Question

How many electrons should be removed from an initially uncharged spherical conductor of radius 0.200 m to produce a potential of 5.50 kv at the surface?

Answer 1

To calculate the number of electrons from spherical conductor first we use the formula,

$V= k\frac{q}{r}$

Here, k is a constant with a value of $8.99 \times 10^9 N.m^{2} /C^2$ , q is the charge and r is the radius and its value of 0.200 m.
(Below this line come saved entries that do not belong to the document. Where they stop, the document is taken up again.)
-- ==== Sys2Proof/Machine/Compare.lean ====
section
/-! DEFINITION. Compares with skip counts, and the passing of annulled instructions (R38 to R41, R341,
R357). -/

namespace Sys2Proof.Machine

/-- A condition on two operands of W bits (R78). -/
def condHolds (wd : Wid) (c : Cond) (a b : Nat) : Bool :=
  let w := widBits wd
  match c with
  | .eq => a = b
  | .ne => a ≠ b
  | .lt => sintNat w a < sintNat w b
  | .ge => sintNat w b ≤ sintNat w a
  | .ltu => a < b
  | .geu => b ≤ a
  | .le => sintNat w a ≤ sintNat w b
  | .gt => sintNat w b < sintNat w a
  | .leu => a ≤ b
  | .gtu => b < a
  | .bs => a &&& b ≠ 0
  | .bc => a &&& b = 0

/-- A compare: its result goes to a register, and a false condition annuls the next instructions
    (R38, R341). -/
def issueCompare (i : Instr) (s : State) (rd : BitVec 4) (skip : BitVec 2) (f : Thread → Bool × Flags) :
    Host.Outcome State Fault Refusal :=
  issue i s fun t t1 s =>
    let r := f t
    let t2 := { t1 with pipe := { t1.pipe with annul := if r.1 then 0 else skip.toNat } }
    .ok (fixedResult s t2 (.x (rd.setWidth 6)) (if r.1 then 1 else 0) (readTaint t.regs (usesOf i)) r.2)

/-- CMP (R341). -/
def execCmp (d : Dep) (wd : Wid) (c : Cond) (skip : BitVec 2) (rdx : BitVec 4) (ra rb : Opr) (s : State) :
    Host.Outcome State Fault Refusal :=
  issueCompare (.cmp d wd c skip rdx ra rb) s rdx skip fun t =>
    (condHolds wd c (lowBits wd (oval t ra)) (lowBits wd (oval t rb)), 0)

/-- CMPI (R341). -/
def execCmpi (d : Dep) (wd : Wid) (c : Cond) (skip : BitVec 2) (rd : BitVec 4) (ra : Opr) (imm : BitVec 32)
    (s : State) : Host.Outcome State Fault Refusal :=
  issueCompare (.cmpi d wd c skip rd ra imm) s rd skip fun t =>
    (condHolds wd c (lowBits wd (oval t ra)) (lowBits wd (sextNat 32 imm.toNat)), 0)

/-- FCMP (R357). -/
def execFcmp (d : Dep) (f : FWid) (c : FCond) (skip : BitVec 2) (rdx : BitVec 4) (ra rb : Opr) (s : State) :
    Host.Outcome State Fault Refusal :=
  issueCompare (.fcmp d f c skip rdx ra rb) s rdx skip fun t =>
    fpCompare (fwidFmt f) c (fwidBits f (oval t ra)) (fwidBits f (oval t rb))

/-- A thread past its annulled instruction: the PC advances, the pending count falls, and the instruction
    counts as completed (R38, R39). -/
def passAnnulled (t : Thread) (n cycle : Nat) : Thread :=
  { t with
    pc := nextPc t.pc n
    pipe := { t.pipe with annul := t.pipe.annul - 1, hist := cycle :: t.pipe.hist.take 2 } }

/-- ANNUL_PASS: the thread at a location passes its annulled instruction (R30, R38). -/
def execAnnulPass (l : Loc) (s : State) : Host.Outcome State Fault Refusal :=
  match thread? s l with
  | none => .next s
  | some t =>
    match nextOf s l t with
    | .annul _ n => .next (if mayRun t then tally (setThread s l (passAnnulled t n s.cycle)) l.clu 0x5 1 else s)
    | _ => .next s

end Sys2Proof.Machine
end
Substituting these value in above formula, we get  

$5.50 kV =\frac{8.99 \times 10^9 N.m^{2} /C^2\times q}{0.200 m}$

or                $q= \frac{5.50\times10^3 V\times0.200 m}{8.99 \times 10^9 N.m^{2} /C^2}$

$q=1.2\times 10^{-7} C$

Now number of electron,

$N= \frac{1.2\times 10^{-7} C}{1.6\times 10^{-19}C/e }$

$N=7.5\times 10^{11} electrons$

Hence, the number of electrons to be removed from conductor would be $7.5\times 10^{11} electrons$

                     

Answer 2

Solution:

Potential is defined as

V = kq/r  

=> q= Vr/k  

= 5500 * 0.2 / 9 x 10^9 C  

= (110/9) x 10^-7  

If n = no. of electrons to be removed

So,  

n x 1.6 x 10^-19  

Therefore,

n=v/q

=> n = (110/14.4) x 10^12 electrons  

= 7.6382 x 10^12 electrons.  

This will leave an equal amount of positive charge in protons and produce the give potential on the surface of the sphere.